Camp Thunder Cove, formerly Camp Justice is a United States Navy and Air Force support facility within the US-UK Naval Support Facility on Diego Garcia, a small and isolated island in the Indian Ocean. The island is in the Chagos Archipelago, part of the British Indian Ocean Territory.

==Structure==
United States forces have used Diego Garcia since at least the mid-1960s, under lease from the United Kingdom. The island has port facilities and an airstrip capable of handling large aircraft. Currently, 1,700 military personnel, mostly United States forces, with around 50 British troops, and a further 1,500 civilian contractors reside there.
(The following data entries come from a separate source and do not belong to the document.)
/-- The command is a gath.own. -/
def Command.own (c : Command) : Bool := c.major == 0x21 && c.fn.testBit 0
/-- The command is a scat.add. -/
def Command.adds (c : Command) : Bool := c.major == 0x22 && c.fn.testBit 0
/-- Rows of a cpy, gath or scat. -/
def Command.rows (c : Command) : Nat := if c.major = 0x20 then c.w 4 else c.w 3 % 2 ^ 25
/-- Bytes of a row of the numbered bytes (R247). For gath.own the table descriptor's rowb. -/
def Command.rowBytes (c : Command) : Nat :=
  if c.major = 0x20 then copyRow (c.w 0) (c.w 3) else if c.own then c.aux.getD 1 0 else c.w 4
/-- The numbered bytes of a command (R247). -/
def Command.total (c : Command) : Nat := c.rows * c.rowBytes
/-- Rows of the table. -/
def Command.nrows (c : Command) : Nat := if c.own then c.aux.getD 0 0 else c.w 5
/-- The origin of the command's faults (R249). -/
def Command.origin (c : Command) : Origin := if c.major = 0x21 ∨ c.major = 0x22 then .gatherScatter else .copyEngine
/-- A command as a party. -/
def Command.party (c : Command) : Party :=
  { ptb := c.ptb, asid := c.asid, super := c.super, core := c.core, ctx := c.ctx, isCtx := false, engine := true
    viaPort := decide (c.major < 0x23) }

/-- The command is a cpy that this one's thread gave before it and that has not completed. -/
def State.earlierCopy (s : State) (c : Command) (id : Nat) : Bool :=
  let it (x : Command) : Bool := x.id == id && x.handle == c.handle && x.major == 0x20 && decide (id < c.id)
  s.cores.any (fun k => (k.2.engine.toList ++ k.2.copq).any it) || s.launch.threads.any (fun t => t.2.cmds.any it)

/-- The ranges that hold an access of a command: those of the commands performed before it (R350). An MM reads the destination of
an earlier cpy of its own context as it stands, or behind that cpy: the device chooses (R273). -/
def State.holding (s : State) (c : Command) (need : Need) (va : Nat) : List (Nat × Nat × Nat × Nat) :=
  let free := c.major == 0x24 && c.w 1 % 16 == 2 && need == .read && Config.chooseBit s.tick va
  s.mem.owned.filter (fun o => !(free && s.earlierCopy c o.2.2.2))

/-- The fault of a tile that cannot be corrected (R110, R414): for a cpy one of kind POISON at the span's address (R253). -/
def State.tileFault {α : Type} (s : State) (c : Command) (va : Word) (t : Nat) : Chk α :=
  if c.major = 0x20 then .fault s (memCause .poison c.origin) va 0
  else .fault s Cause.hallmarkUncorrectable (BitVec.ofNat 64 (1024 * t)) 0

/-- The outcome of the checks of an engine's span, with the tiles that it reads whole checked whole (R111). -/
def State.engTiles (c : Command) (need : Need) (va : Nat) : Chk (List (Nat × Nat)) → Chk (List (Nat × Nat))
  | .ok s ps =>
    let whole := if need = .read then (ps.filter (fun p => p.1 % 1024 == 0 && p.2 == 1024 && s.inTile p.1)).map (·.1 / 1024) else []
    let r := whole.foldl (fun (r : State × Option Nat) t =>
      let q := r.1.checkTile t
      (q.1, if q.2 then r.2 else some (r.2.getD t))) (s, none)
    match r.2 with
    | none => .ok r.1 ps
    | some t => r.1.tileFault c (BitVec.ofNat 64 va) t
  | .fault s cause a b =>
    if cause = Cause.hallmarkUncorrectable then
      s.tileFault c a (match s.leafFor c.ptb c.asid c.super .read a with
        | .ok l => l.pa / 1024
        | .error _ => 0)
    else .fault s cause a b
  | .wait => .wait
The installation fills several roles including serving as a support facility for both surface fleets and submarine units in addition supplying regional operations in conjunction with Military Sealift Command. The base is also home to a sophisticated radar, space tracking and communications facility along with a fully operational joint Navy and Air Force airfield.

==History==

Diego Garcia from the air.

Construction of Camp Justice was the impetus for the British government's expulsion of the Chagossians. The entire population of approximately 1,600 Chagossians were removed from 1967 to 27 April 1973, with limited financial compensation being paid out to the former inhabitants as well as several legal challenges.

Starting in 1990, the base saw another round of rapid improvement and expansion. US intervention in the Middle East resulted in the construction of two exceptionally long (2.3 mile) runways, heavy aircraft storage and maintenance facilities and a large fuel depot.

The camp was renamed "Thunder Cove" in July 2006.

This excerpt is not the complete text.